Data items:
========
-- ==== Sys2Proof/Tests/Slice0.lean ====
section
/-! SUPPORT. The model's own tests: ill-formed terms refused, images written out from spec 30_encoding, the vectors of
95_test_vectors, and a witness for the hypotheses of each statement. -/

namespace Sys2Proof.Tests

open Sys2Proof.Machine

/-! ### Helpers -/

/-- The next state, if there is one. -/
def nextOf : Result → Option State
  | .next s => some s
  | _ => none

/-- The fault, if there is one. -/
def faultOf : Result → Option Fault
  | .fault f => some f
  | _ => none

/-- A field of the next state. -/
def field {α : Type} (f : State → α) (r : Result) : Option α := (nextOf r).map f

/-- Source `A` of 95_test_vectors. -/
def srcA : SourceId := 0xAABBCCDDEEFF

/-- Source `B` of 95_test_vectors. -/
def srcB : SourceId := 0x112233445566

/-- The default configuration with `ALLOW = {A}`. -/
def cfgA : Config := { Config.default with allow := [⟨true, srcA⟩] }

/-- A running session in HUNT, canonical, `last_flush = 0`. -/
def hunt : State := { State.reset with life := .run, cfg := cfgA }

/-- A session in LINE that holds `ab`. -/
def line : State := { hunt with phase := .line, lbuf := [0x61, 0x62] }

/-- A session in LEN0. -/
def len0 : State := { hunt with phase := .len0 }

/-- A session in LEN1 whose low length byte is `lo`. -/
def len1 (lo : Byte) : State := { hunt with phase := .len1, len := zext 16 lo }

/-- The 18 payload bytes of frame F1 (95_test_vectors). -/
def p1 : List Byte :=
  [0xAA, 0xBB, 0xCC, 0xDD, 0xEE, 0xFF, 0xE8, 0x03, 0x00, 0x00, 0x00, 0x00, 0x00, 0x00, 0x02, 0x00, 0x05, 0xFA]

/-- Bytes in the cells from 0 on. -/
def cellsOf (p : List Byte) : Memory := p.zipIdx.map (fun x => (x.2, x.1))

/-- A session in PAYLOAD that has stored the bytes `p` of a payload of length `n`. -/
def pay (n : Half) (p : List Byte) : State :=
  { hunt with phase := .payload, len := n, cnt := BitVec.ofNat 17 p.length, xorAcc := xor8 p, pbuf := cellsOf p }

/-- A session in CHECK that has stored the payload `p`. -/
def chk (p : List Byte) : State := { pay (BitVec.ofNat 16 p.length) p with phase := .check }

/-- A session in SKIP with `n` bytes to go of a frame of length `n - 1`. -/
def skip (l : Half) (n : BitVec 17) : State := { hunt with phase := .skip, len := l, cnt := n }

/-- The record of F1. -/
def rec1 (now : Time) : Record :=
  { source := srcA, deviceTimestamp := 1000, hostReceiveTimestamp := now, samples := [5, -6] }

/-- The same under another marker. -/
def withMarker (m : Byte) (s : State) : State := { s with cfg := { s.cfg with marker := m } }

/-- The same with an event presented. -/
def given (s : State) (e : Event) : State := { s with input := [e] }

/-! ### WellFormed refuses an ill-formed term at each check -/

theorem test_wf_nop : (Instr.nopIdle (.start cfgA 0)).wellFormed SelCtx.default = false := by decide
theorem test_wf_hunt :
    (Instr.huntMarker 0xA4 0).wellFormed SelCtx.default = false ∧
      (Instr.huntEol 0x0B 0).wellFormed SelCtx.default = false ∧
      (Instr.huntEol 0x0A 0).wellFormed { SelCtx.default with marker := 0x0A } = false ∧
      (Instr.huntText 0xA5 0).wellFormed SelCtx.default = false ∧
      (Instr.huntText 0x0A 0).wellFormed SelCtx.default = false := by decide
theorem test_wf_line :
    (Instr.lineEol 0x0B 0).wellFormed SelCtx.default = false ∧
      (Instr.lineText 0x0A 0).wellFormed SelCtx.default = false := by decide
theorem test_wf_len :
    (Instr.lenHi 0x02 0).wellFormed { SelCtx.default with lenLo := 1 } = false ∧
      (Instr.lenHi 0x00 0).wellFormed { SelCtx.default with lenLo := 15 } = false ∧
      (Instr.lenHiOob 0x02 0).wellFormed SelCtx.default = false ∧
      (Instr.lenHiOob 0x00 0).wellFormed { SelCtx.default with lenLo := 16 } = false := by decide
theorem test_wf_long (c : Byte) :
    (Instr.decode (List.replicate 65536 c) c 0).wellFormed SelCtx.default = false ∧
      (Instr.frame (List.replicate 65536 c) c 0).wellFormed SelCtx.default = false ∧
      (Instr.payload srcA 0 (List.replicate 65536 0) 0).wellFormed SelCtx.default = false := by
  simp only [Instr.wellFormed, List.length_replicate]
  decide
theorem test_wf_sample :
    (Instr.payload srcA 0 [128] 0).wellFormed SelCtx.default = false ∧
      (Instr.payload srcA 0 [-129] 0).wellFormed SelCtx.default = false := by decide
theorem test_wf_text :
    (Instr.textLine 0xA5 [] true 0).wellFormed SelCtx.default = false ∧
      (Instr.textLine 0x61 [0x0A] true 0).wellFormed SelCtx.default = false ∧
      (Instr.textLine 0x0A [0x61] true 0).wellFormed SelCtx.default = false ∧
      (Instr.textLine 0x0A [] false 0).wellFormed SelCtx.default = false := by decide
theorem test_wf_cfg :
    (Instr.start cfgA 0).cfgFits Config.default = false ∧ (Instr.evStart cfgA 0).cfgFits Config.default = false := by
  decide

/-! ### Decoding: images written out from R70, R71, R78, R79, R91 and the table's match column -/

/-- An event image: a head byte, a data byte, a clock reading below 256. -/
def img (h b t : Byte) : List Byte := [h, b, t, 0, 0, 0, 0, 0, 0, 0]

/-- The instruction read under the default comparator inputs with low length byte `lo`. -/
def dec (lo : Byte) (bs : List Byte) : Option Instr :=
  match decode { SelCtx.default with lenLo := lo } cfgA bs with
  | .ok (i, []) => some i
  | _ => none

theorem test_decode_system :
    dec 0 (img 0x00 0 7) = some (.start cfgA 7) ∧ dec 0 (img 0x78 0 7) = some (.start cfgA 7) ∧
      dec 0 (img 0x04 0 7) = some (.nopIdle (.fail 7)) ∧ dec 0 (img 0x31 0x41 7) = some (.nopIdle (.byte 0x41 7)) ∧
      dec 0 (img 0x44 0 7) = some (.fail 7) ∧ dec 0 (img 0x74 0 7) = some (.fail 7) ∧
      dec 0 (img 0x43 0 7) = some (.stopNow 7) ∧ dec 0 (img 0x4B 0 7) = some (.stopPend 7) := by decide
theorem test_decode_hunt :
    dec 0 (img 0x41 0xA5 7) = some (.huntMarker 0xA5 7) ∧ dec 0 (img 0x41 0x0A 7) = some (.huntEol 0x0A 7) ∧
      dec 0 (img 0x41 0x62 7) = some (.huntText 0x62 7) ∧ dec 0 (img 0x42 0 7) = some (.huntTimeout 7) := by decide
theorem test_decode_line :
    dec 0 (img 0x49 0x0A 7) = some (.lineEol 0x0A 7) ∧ dec 0 (img 0x49 0xA5 7) = some (.lineText 0xA5 7) ∧
      dec 0 (img 0x4A 0 7) = some (.lineTimeout 7) := by decide
theorem test_decode_len :
    dec 0 (img 0x51 0x12 7) = some (.lenLo 0x12 7) ∧ dec 0 (img 0x52 0 7) = some (.len0Timeout 7) ∧
      dec 16 (img 0x59 0 7) = some (.lenHi 0 7) ∧ dec 15 (img 0x59 0 7) = some (.lenHiOob 0 7) ∧
      dec 0 (img 0x59 2 7) = some (.lenHi 2 7) ∧ dec 1 (img 0x59 2 7) = some (.lenHiOob 2 7) ∧
      dec 0 (img 0x5A 0 7) = some (.len1Timeout 7) := by decide
theorem test_decode_payload :
    dec 0 (img 0x61 0xA5 7) = some (.payByte 0xA5 7) ∧ dec 0 (img 0x62 0 7) = some (.payTimeout 7) ∧
      dec 0 (img 0x69 0x07 7) = some (.chkByte 0x07 7) ∧ dec 0 (img 0x6A 0 7) = some (.chkTimeout 7) ∧
      dec 0 (img 0x71 0x33 7) = some (.skipByte 0x33 7) ∧ dec 0 (img 0x72 0 7) = some (.skipTimeout 7) := by decide
theorem test_decode_event :
    dec 0 (img 0x80 0 7) = some (.evStart cfgA 7) ∧ dec 0 (img 0x81 0xA5 7) = some (.evByte 0xA5 7) ∧
      dec 0 (img 0x82 0 7) = some (.evTimeout 7) ∧ dec 0 (img 0x83 0 7) = some (.evStopReq 7) ∧
      dec 0 (img 0x84 0 7) = some (.evFail 7) := by decide
theorem test_decode_frame :
    dec 0 ([0xC0, 7, 0, 0, 0, 0, 0, 0, 0, 0xA5, 0x12, 0x00] ++ p1 ++ [0x07]) = some (.frame p1 0x07 7) := by decide
theorem test_decode_wire_payload :
    dec 0 ([0xC1, 7, 0, 0, 0, 0, 0, 0, 0] ++ p1) = some (.payload srcA 1000 [5, -6] 7) := by decide
theorem test_decode_text :
    dec 0 [0xC2, 7, 0, 0, 0, 0, 0, 0, 0, 0x68, 0x69, 0x0D, 0x0A] = some (.textLine 0x68 [0x69, 0x0D] true 7) ∧
      dec 0 [0xC2, 7, 0, 0, 0, 0, 0, 0, 0, 0x0A] = some (.textLine 0x0A [] true 7) ∧
      dec 0 [0xC2, 7, 0, 0, 0, 0, 0, 0, 0, 0x61] = some (.textLine 0x61 [] false 7) := by decide
/-- R82: an internal procedure is never selected by an event, and has no image. -/
theorem test_encode_proc :
    encode SelCtx.default (.decode p1 7 0) = none ∧ encode SelCtx.default (.filter srcA) = none ∧
      encode SelCtx.default (.meterInc srcA) = none ∧ encode SelCtx.default (.meterFlush 0) = none ∧
      encode SelCtx.default (.endAttempt 0) = none := by decide
/-- Keys no row matches: phase code 7 in a session, kinds 5 to 7. -/
theorem test_decode_refused :
    dec 0 (img 0x79 0 7) = none ∧ dec 0 (img 0x05 0 7) = none ∧ dec 0 (img 0x47 0 7) = none ∧
      dec 0 (img 0x85 0 7) = none ∧ dec 0 [0xC3] = none ∧ dec 0 [] = none ∧
      dec 0 [0xC0, 7, 0, 0, 0, 0, 0, 0, 0, 0xA4, 0x00, 0x00, 0x00] = none ∧
      dec 0 [0xC2, 7, 0, 0, 0, 0, 0, 0, 0, 0xA5] = none ∧ dec 0 [0x41, 0xA5, 7] = none := by decide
========
_WORK TO BE COMPLETED_
All lines from the one containing "dec 0 (img 0x71" through the last line of the data must be set down exactly. No other lines belong in the answer.

_WRITTEN RESPONSE_
      dec 0 (img 0x71 0x33 7) = some (.skipByte 0x33 7) ∧ dec 0 (img 0x72 0 7) = some (.skipTimeout 7) := by decide
theorem test_decode_event :
    dec 0 (img 0x80 0 7) = some (.evStart cfgA 7) ∧ dec 0 (img 0x81 0xA5 7) = some (.evByte 0xA5 7) ∧
      dec 0 (img 0x82 0 7) = some (.evTimeout 7) ∧ dec 0 (img 0x83 0 7) = some (.evStopReq 7) ∧
      dec 0 (img 0x84 0 7) = some (.evFail 7) := by decide
theorem test_decode_frame :
    dec 0 ([0xC0, 7, 0, 0, 0, 0, 0, 0, 0, 0xA5, 0x12, 0x00] ++ p1 ++ [0x07]) = some (.frame p1 0x07 7) := by decide
theorem test_decode_wire_payload :
    dec 0 ([0xC1, 7, 0, 0, 0, 0, 0, 0, 0] ++ p1) = some (.payload srcA 1000 [5, -6] 7) := by decide
theorem test_decode_text :
    dec 0 [0xC2, 7, 0, 0, 0, 0, 0, 0, 0, 0x68, 0x69, 0x0D, 0x0A] = some (.textLine 0x68 [0x69, 0x0D] true 7) ∧
      dec 0 [0xC2, 7, 0, 0, 0, 0, 0, 0, 0, 0x0A] = some (.textLine 0x0A [] true 7) ∧
      dec 0 [0xC2, 7, 0, 0, 0, 0, 0, 0, 0, 0x61] = some (.textLine 0x61 [] false 7) := by decide
/-- R82: an internal procedure is never selected by an event, and has no image. -/
theorem test_encode_proc :
    encode SelCtx.default (.decode p1 7 0) = none ∧ encode SelCtx.default (.filter srcA) = none ∧
      encode SelCtx.default (.meterInc srcA) = none ∧ encode SelCtx.default (.meterFlush 0) = none ∧
      encode SelCtx.default (.endAttempt 0) = none := by decide
/-- Keys no row matches: phase code 7 in a session, kinds 5 to 7. -/
theorem test_decode_refused :
    dec 0 (img 0x79 0 7) = none ∧ dec 0 (img 0x05 0 7) = none ∧ dec 0 (img 0x47 0 7) = none ∧
      dec 0 (img 0x85 0 7) = none ∧ dec 0 [0xC3] = none ∧ dec 0 [] = none ∧
      dec 0 [0xC0, 7, 0, 0, 0, 0, 0, 0, 0, 0xA4, 0x00, 0x00, 0x00] = none ∧
      dec 0 [0xC2, 7, 0, 0, 0, 0, 0, 0, 0, 0xA5] = none ∧ dec 0 [0x41, 0xA5, 7] = none := by decide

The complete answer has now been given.